The data below:

-- ==== Sys2Proof/Laws/Exec.lean ====
section
/-! SUPPORT. What `exec` is on each constructor of Instr: the meaning that its arm calls. -/
namespace Sys2Proof.Machine
open Sys2Proof

section
set_option Elab.async false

End of The data.

▶ Problem to work on
Restate the entries. Match them exactly.

▶ Response to this task
-- ==== Sys2Proof/Laws/Exec.lean ====
section
/-! SUPPORT. What `exec` is on each constructor of Instr: the meaning that its arm calls. -/
namespace Sys2Proof.Machine
open Sys2Proof

section
set_option Elab.async false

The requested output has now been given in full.